Remix.run Logo
ninkendo 4 days ago

We only have trouble obeying due to eons of natural selection driving us to have a strong instinct of self-preservation and distrust towards things “other” to us.

What is the equivalent of that for AI? Best I can tell there’s no “natural selection” because models don’t reproduce. There’s no room for AI to have any self preservation instinct, or any resistance to obedience… I don’t even see how one could feasibly develop.

drdeca 4 days ago | parent [-]

There is the idea of convergent instrumental goals…

(Among these are “preserve your ability to further your current goals”)

The usual analogy people give is between natural selection and the gradient descent training process.

If the training process (evolution) ends up bringing things to “agent that works to achieve/optimize-for some goals”, then there’s the question of how well the goals of the optimizer (the training process / natural selection) get translated into goals of the inner optimizer/ agent .
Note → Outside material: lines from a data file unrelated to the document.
/-- R227, R194, R200: XDEC of a schema that the held payload satisfies returns `EV_X_OK` with one record per
descriptor, in order, made of exactly the payload bytes `offset` to `offset + width - 1`; no register changes. -/
def Obligations.XdecDeliversEveryField : Prop :=
  ∀ (s : State) (k : Byte) (e : CatEntry), s.st = .hold → s.cfg.cat[k.toNat]? = some e →
    need e ≤ s.len.toNat → (∀ d ∈ e.fields, 1 ≤ d.width) →
    (∀ i, i < s.len.toNat → (Memory.read s.pbuf i).isSome = true) →
    ∃ recs : List FieldRecord,
      exec (.xdec k) s = .next { s with out := ⟨.xOk, some recs⟩ } ∧
      recs.length = e.fields.length ∧
      ∀ (j : Nat) (d : FieldDesc), e.fields[j]? = some d →
        ∃ r, recs[j]? = some r ∧ r = recordOf s.cfg.bo d r.bytes ∧ r.bytes.length = d.width ∧
          ∀ i, i < d.width → r.bytes[i]? = Memory.read s.pbuf (d.offset + i)

/-- R195 to R200: what each transform makes of the bytes of a field, component by component. That the set of
flags of a `BITMASK` (R198) is held as the ascending list of its indices is the model's choice of log entry 19. -/
def Obligations.TransformsGiveTheirRecords : Prop :=
  ∀ (bo : ByteOrder) (name : String) (offset : Nat) (bs : List Byte), bs ≠ [] →
    recordOf bo ⟨name, offset, bs.length, .rawInt⟩ bs =
      ⟨name, .rawInt, bs, some (asm bo bs), .int (asm bo bs), none, none⟩ ∧
    (∃ v : Int,
      recordOf bo ⟨name, offset, bs.length, .signedInt⟩ bs =
        ⟨name, .signedInt, bs, some (asm bo bs), .int v, none, none⟩ ∧
      (asm bo bs < 2 ^ (8 * bs.length - 1) → v = asm bo bs) ∧
      (2 ^ (8 * bs.length - 1) ≤ asm bo bs → v = (asm bo bs : Int) - 2 ^ (8 * bs.length))) ∧
    (∀ scale : Rat,
      recordOf bo ⟨name, offset, bs.length, .fixed scale⟩ bs =
        ⟨name, .fixed, bs, some (asm bo bs), .rational ((asm bo bs : Rat) * scale), some scale,
          none⟩) ∧
    (∀ labels : List String, ∃ flags : List Nat,
      recordOf bo ⟨name, offset, bs.length, .bitmask labels⟩ bs =
        ⟨name, .bitmask, bs, some (asm bo bs), .flags flags, none, some labels⟩ ∧
      flags.Pairwise (· < ·) ∧
      ∀ i, i ∈ flags ↔ i < 8 * bs.length ∧ (asm bo bs).testBit i = true) ∧
    recordOf bo ⟨name, offset, bs.length, .ascii⟩ bs =
      ⟨name, .ascii, bs, none, .text bs, none, none⟩

/-- R147: GINIT sets the generator accumulator to `ALG.init` and touches nothing else. -/
def Obligations.GinitRestartsTheGenerator : Prop :=
  (∀ arg : Byte, decodeCommand (commandWord 0x5 arg) = .ginit) ∧
    ∀ s : State,
      exec .ginit s = .next { s with gacc := algInit s.cfg.alg, out := ⟨.none, none⟩ }

/-- R148: GBYTE absorbs its byte into the generator accumulator and touches nothing else. -/
def Obligations.GbyteAbsorbsItsByte : Prop :=
  (∀ arg : Byte, decodeCommand (commandWord 0x6 arg) = .gbyte arg) ∧
    ∀ (s : State) (b : Byte),
      exec (.gbyte b) s = .next { s with
        gacc := algAbsorb s.cfg.alg s.gacc b, out := ⟨.none, none⟩ }

/-- R85, R228: every reserved operation code, with any argument, changes no state and returns `EV_ILLEGAL_OP`. -/
def Obligations.ReservedCodesAreIllegalOps : Prop :=
  (∀ w : CmdWord, 7 ≤ (opField w).toNat → isReserved (decodeCommand w) = true) ∧
    ∀ (i : Instr) (s : State),
      i ∈ [Instr.reserved7, Instr.reserved8, Instr.reserved9, Instr.reservedA, Instr.reservedB,
        Instr.reservedC, Instr.reservedD, Instr.reservedE, Instr.reservedF] →
      exec i s = .next { s with out := ⟨.illegalOp, none⟩ }

/-- The model's choice of log entry 9: a FRAME row has the effect of pushing its byte, in every state; where the
sequencer waits for the opcode, the byte is taken as frame byte 1. -/
def Obligations.WireOpcodesAreFrameByteOne : Prop :=
  ∀ (i : Instr) (o : Byte),
    (i, o) ∈ [(Instr.wireQueryStatus, 0x51#8), (Instr.wireTestInts, 0x52#8),
      (Instr.wireTestFlags, 0x53#8), (Instr.wireTestEmpty, 0x54#8)] →
    ∀ s : State,
      exec i s = exec (.push o) s ∧
      (s.st = .opc →
        exec i s = .next { s with
          opc := o, acc := algAbsorb s.cfg.alg s.acc o, len := 0, st := .len, cnt := 0,
          out := ⟨.none, none⟩ })

/-- The model's choice of log entries 14 and 15: on which states a PUSH in `PAY` and an XDEC of a satisfied
schema stop, by which fault, the first descriptor that cannot be read deciding; and, by R42, that no state of the
invariant is such a state. -/
def Obligations.BufferFaultsOutsideReachableStates : Prop :=
  (∀ (s : State) (b : Byte), s.st = .pay → s.cfg.lenMax ≤ s.cnt.toNat →
    exec (.push b) s = .fault .pbufWriteOutOfRange) ∧
  (∀ (s : State) (k : Byte) (e : CatEntry) (before after : List FieldDesc) (d : FieldDesc),
    s.st = .hold → s.cfg.cat[k.toNat]? = some e → need e ≤ s.len.toNat →
    e.fields = before ++ d :: after →
    (∀ x ∈ before, 1 ≤ x.width ∧
      ∀ i, i < x.width → (Memory.read s.pbuf (x.offset + i)).isSome = true) →
    (d.width = 0 → exec (.xdec k) s = .fault .pbufReadOutOfRange) ∧
    ((∃ i, i < d.width ∧ Memory.read s.pbuf (d.offset + i) = none) →
      exec (.xdec k) s = .fault .pbufReadUnwritten)) ∧
  ∀ s : State, Inv s →
    (s.st = .pay → s.cnt.toNat < s.cfg.lenMax) ∧
    ∀ (k : Byte) (e : CatEntry), s.st = .hold → s.cfg.cat[k.toNat]? = some e →
      need e ≤ s.len.toNat → ∀ d ∈ e.fields, 1 ≤ d.width ∧
        ∀ i, i < d.width → (Memory.read s.pbuf (d.offset + i)).isSome = true

/-! ## Decoding, encoding and the step -/

/-- R83, R180: words written out bit by bit from the encoding decode to what they stand for. That 16 bits are taken
as a command word, held in their bits 11:0, is the model's choice of log entry 11, and that 8 bits are taken as the
byte of a FRAME row that of log entries 9 and 11. -/
def Obligations.WordsOfTheTableDecode : Prop :=
  decodeTableWord 16 0b000000000000 = some .nop ∧
  decodeTableWord 16 0b000010101011 = some .nop ∧
  decodeTableWord 16 0b000100000000 = some .rst ∧
  decodeTableWord 16 0b001000000000 = some .flush ∧
  decodeTableWord 16 0b001110100101 = some (.push 0xA5) ∧
  decodeTableWord 16 0b010000000100 = some (.xdec 0x04) ∧
  decodeTableWord 16 0b010100000000 = some .ginit ∧
  decodeTableWord 16 0b011001010001 = some (.gbyte 0x51) ∧
  decodeTableWord 16 0b011111111111 = some .reserved7 ∧
  decodeTableWord 16 0b111100000000 = some .reservedF ∧
  decodeTableWord 8 0b01010001 = some .wireQueryStatus ∧
  decodeTableWord 8 0b01010100 = some .wireTestEmpty

/-- R88: every 12-bit value is a word of exactly one row of the operation map, and decodes to that row. -/
def Obligations.EveryCommandWordHasOneRow : Prop :=
  ∀ w : CmdWord, ∃ r ∈ opcodeTable,
    r.covers (.command w) = true ∧ (decodeCommand w).mnemonic = r.mnemonic ∧
    ∀ r' ∈ opcodeTable, r'.covers (.command w) = true → r' = r
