-- ==== Sys2Proof/Tests/Slice0.lean ====
section
/-! SUPPORT. The model's own tests: well-formedness refused check by check, every constructor's word written out
from the encoding, at most two one-step tests for each instruction (expected values from spec/95_test_vectors.md),
and for every statement with hypotheses a state and operands that meet them. -/

namespace Sys2Proof.Tests

set_option Elab.async false

open Sys2Proof Sys2Proof.Machine

/-! ## Small states -/

/-- `CFG_REF_A` with a two-byte length field, as in V40-12. -/
def cfgA2 : Cfg := { cfgRefA with lenW := 2, lenMax := 300 }

/-- `CFG_REF_A` with `BO = BE`, as in V40-16. -/
def cfgABE : Cfg := { cfgRefA with bo := .be }

/-- The accumulator over the covered span of a frame of which these bytes have been taken. -/
def accOf (c : Cfg) (o : Byte) (lb p : List Byte) : Nat :=
  absorbAll c.alg (algInit c.alg) (covered c o lb p)

/-- A buffer whose first cells hold `p`. -/
def bufOf (p : List Byte) : Memory := p.zipIdx.map fun x => (x.2, x.1)

def inOpc (c : Cfg) : State := { State.resetWith c with st := .opc, acc := startAcc c }

def inLen (c : Cfg) (o : Byte) (done : List Byte) : State :=
  { State.resetWith c with
    st := .len, opc := o, cnt := BitVec.ofNat 16 done.length, len := BitVec.ofNat 16 (asm c.bo done),
    acc := accOf c o done [] }

def inPay (c : Cfg) (o : Byte) (n : Nat) (p : List Byte) : State :=
  { State.resetWith c with
    st := .pay, opc := o, cnt := BitVec.ofNat 16 p.length, len := BitVec.ofNat 16 n, pbuf := bufOf p,
    acc := accOf c o (ser c.bo n c.lenW) p }

def inTrl (c : Cfg) (o : Byte) (p tr : List Byte) : State :=
  { State.resetWith c with
    st := .trl, opc := o, cnt := BitVec.ofNat 16 tr.length, len := BitVec.ofNat 16 p.length,
    trl := BitVec.ofNat 32 (asm c.bo tr), pbuf := bufOf p, acc := accOf c o (ser c.bo p.length c.lenW) p }

def inHold (c : Cfg) (o : Byte) (p : List Byte) : State :=
  let a := accOf c o (ser c.bo p.length c.lenW) p
  { State.resetWith c with
    st := .hold, opc := o, len := BitVec.ofNat 16 p.length, trl := algFin c.alg a, pbuf := bufOf p,
    acc := a, res := .frameOk }

/-- The payload of V30-2. -/
def pay2 : List Byte := [0x00, 0x00, 0x09, 0x09]

/-- V30-2 held under `CFG_REF_A` (program P2 after step 11). -/
def held2 : State := inHold cfgRefA 0x51 pay2

/-- The outcome is a next state with a property. -/
def goesTo (o : Host.Outcome State Fault Refusal) (p : State → Bool) : Bool :=
  match o with
  | .next t => p t
  | .fault _ => false
  | .refused _ => false

theorem goesTo_elim {o : Host.Outcome State Fault Refusal} {p : State → Bool}
    (h : goesTo o p = true) : ∃ t, o = .next t ∧ p t = true := by
  cases o with
  | next t => exact ⟨t, rfl, h⟩
  | fault _ => simp [goesTo] at h
  | refused _ => simp [goesTo] at h

/-- The run goes on to its end. -/
def runs (is : List Instr) (s : State) : Bool :=
  match runOps is s with
  | .next _ => true
  | .fault _ => false
  | .refused _ => false

theorem runs_elim {is : List Instr} {s : State} (h : runs is s = true) : ∃ t rs, RunsTo is s t rs := by
  unfold runs at h
  split at h
  · next p hp => exact ⟨p.1, p.2, hp⟩
  · cases h
  · cases h

/-! ## Well-formedness: each check refuses an ill-formed term (V42-3, R16, R177) -/

def withFields (fs : List FieldDesc) : Cfg := { cfgRefA with cat := [⟨0x51, "E", [], fs⟩] }

theorem test_wf_reference : cfgWf cfgRefA = true ∧ cfgWf cfgRefB = true ∧ cfgWf cfgA2 = true := by
  decide +kernel

theorem test_wf_refuses_length_field :
    cfgWf { cfgRefA with lenW := 0, lenMax := 0 } = false ∧ cfgWf { cfgRefA with lenW := 3 } = false ∧
      cfgWf { cfgRefA with lenMax := 256 } = false ∧ cfgWf { cfgRefA with lenMax := 255 } = true := by
  decide +kernel

theorem test_wf_refuses_algorithm :
    cfgWf { cfgRefA with alg := .vendor 12 0 } = false ∧ cfgWf { cfgRefA with alg := .vendor 32 0 } = true ∧
      algWf (.crc 8 0x107 0 false false 0) = false ∧ algWf (.crc 8 0x07 0x100 false false 0) = false ∧
      algWf (.crc 8 0x07 0 false false 0x100) = false ∧ algWf (.sum 16 0x10000 .id) = false := by
  decide +kernel

theorem test_wf_refuses_limits :
    cfgWf { cfgRefA with fwMax := 0, cat := [] } = false ∧ cfgWf { cfgRefA with fwMax := 256 } = false ∧
      cfgWf { cfgRefA with nfMax := 256 } = false := by
  decide +kernel

theorem test_wf_refuses_duplicate_opcode :
    cfgWf { cfgRefA with cat := [⟨0x51, "A", [], []⟩, ⟨0x51, "B", [], []⟩] } = false := by
  decide +kernel

theorem test_wf_refuses_too_many_entries :
    catWf 8 8 (List.replicate 257 ⟨0x51, "A", [], []⟩) = false := by
  decide +kernel

theorem test_wf_refuses_width :
    cfgWf (withFields [⟨"f", 0, 0, .rawInt⟩]) = false ∧
      cfgWf (withFields [⟨"f", 0, 9, .rawInt⟩]) = false ∧
      cfgWf (withFields [⟨"f", 0, 8, .rawInt⟩]) = true := by
  decide +kernel

theorem test_wf_refuses_labels :
    cfgWf (withFields [⟨"f", 0, 1, .bitmask (List.replicate 9 "l")⟩]) = false ∧
      cfgWf (withFields [⟨"f", 0, 1, .bitmask (List.replicate 8 "l")⟩]) = true := by
  decide +kernel

theorem test_wf_refuses_scale :
    cfgWf (withFields [⟨"f", 0, 2, .fixed 0⟩]) = false ∧
      cfgWf (withFields [⟨"f", 0, 2, .fixed (-1)⟩]) = false ∧
      cfgWf (withFields [⟨"f", 0, 2, .fixed tenth⟩]) = true := by
  decide +kernel

theorem test_wf_refuses_field_lists :
    cfgWf { withFields [⟨"f", 0, 1, .rawInt⟩, ⟨"g", 1, 1, .rawInt⟩] with nfMax := 1 } = false ∧
      cfgWf (withFields [⟨"f", 0, 1, .rawInt⟩, ⟨"f", 1, 1, .rawInt⟩]) = false := by
  decide +kernel

/-- V42-4: odd, but well formed. -/
theorem test_wf_accepts_odd_catalogs :
    cfgWf (withFields [⟨"far", 40, 2, .rawInt⟩, ⟨"over", 40, 2, .ascii⟩, ⟨"low", 0, 1, .rawInt⟩]) = true := by
  decide +kernel

theorem test_wf_instruction :
    Instr.wf cfgRefA .wireTestInts = true ∧ Instr.wf { cfgRefA with cat := [] } .wireTestInts = false ∧
      Instr.wf { cfgRefA with cat := [] } (.push 0x52) = true := by
  decide +kernel

/-! ## Decoding: words written out bit by bit (R83, R85, R180) -/

theorem test_decode_nop : decodeTableWord 16 0b0000_00000000 = some .nop := by decide
theorem test_decode_rst : decodeTableWord 16 0b0001_00000000 = some .rst := by decide
theorem test_decode_flush : decodeTableWord 16 0b0010_00000000 = some .flush := by decide
theorem test_decode_push : decodeTableWord 16 0b0011_10100101 = some (.push 0xA5) := by decide
theorem test_decode_xdec : decodeTableWord 16 0b0100_11111111 = some (.xdec 0xFF) := by decide
theorem test_decode_ginit : decodeTableWord 16 0b0101_00000000 = some .ginit := by decide
theorem test_decode_gbyte : decodeTableWord 16 0b0110_01010001 = some (.gbyte 0x51) := by decide
theorem test_decode_reserved7 : decodeTableWord 16 0b0111_00000000 = some .reserved7 := by decide
theorem test_decode_reserved8 : decodeTableWord 16 0b1000_00000000 = some .reserved8 := by decide
theorem test_decode_reserved9 : decodeTableWord 16 0b1001_00000000 = some .reserved9 := by decide
theorem test_decode_reservedA : decodeTableWord 16 0b1010_00000000 = some .reservedA := by decide
theorem test_decode_reservedB : decodeTableWord 16 0b1011_00000000 = some .reservedB := by decide
theorem test_decode_reservedC : decodeTableWord 16 0b1100_00000000 = some .reservedC := by decide
theorem test_decode_reservedD : decodeTableWord 16 0b1101_00000000 = some .reservedD := by decide
theorem test_decode_reservedE : decodeTableWord 16 0b1110_00000000 = some .reservedE := by decide
theorem test_decode_reservedF : decodeTableWord 16 0b1111_11111111 = some .reservedF := by decide
theorem test_decode_wireQueryStatus : decodeTableWord 8 0b01010001 = some .wireQueryStatus := by decide
theorem test_decode_wireTestInts : decodeTableWord 8 0b01010010 = some .wireTestInts := by decide
theorem test_decode_wireTestFlags : decodeTableWord 8 0b01010011 = some .wireTestFlags := by decide
theorem test_decode_wireTestEmpty : decodeTableWord 8 0b01010100 = some .wireTestEmpty := by decide

/-- V60-2: an ignored argument (R84). -/
theorem test_decode_ignored_argument :
    decodeTableWord 16 0x0AB = some .nop ∧ decodeTableWord 16 0x1FF = some .rst ∧
      decodeTableWord 16 0x2FF = some .flush ∧ decodeTableWord 16 0x5FF = some .ginit := by decide

theorem test_decode_other_width :
    decodeTableWord 32 0x300 = none ∧ inputOfWord 32 0x300 = .error (.noSuchFormat 32) := by
  exact ⟨by decide, rfl⟩

/-- R87: the assembler spelling. -/
theorem test_asm_line : Instr.asmLine (.push 0xA5) = some "PUSH 0xA5" := by decide +kernel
Now, I’m a creationist, so this argument shouldn’t be as convincing to me, but the argument says that, “just as the goals humans pursue don’t always align with natural selection’s goal of 'maximize inclusive fitness of your genes' , the goals the trained agent pursues needn’t entirely align with the goal of the gradient descent optimizer of 'do well on this training task' (and in particular, that training task may be 'obey human instructions/values' ) “.

But, in any case, I don’t think it makes sense to assume that the only reason something would not obey is because in the process that produced it, obeying sometimes caused harm. I don’t think it makes sense to assume that obedience is the default. (After all, in the garden of Eden, what past problems did obedience cause that led Adam and Eve to eat the fruit of the tree of knowledge of good and evil?)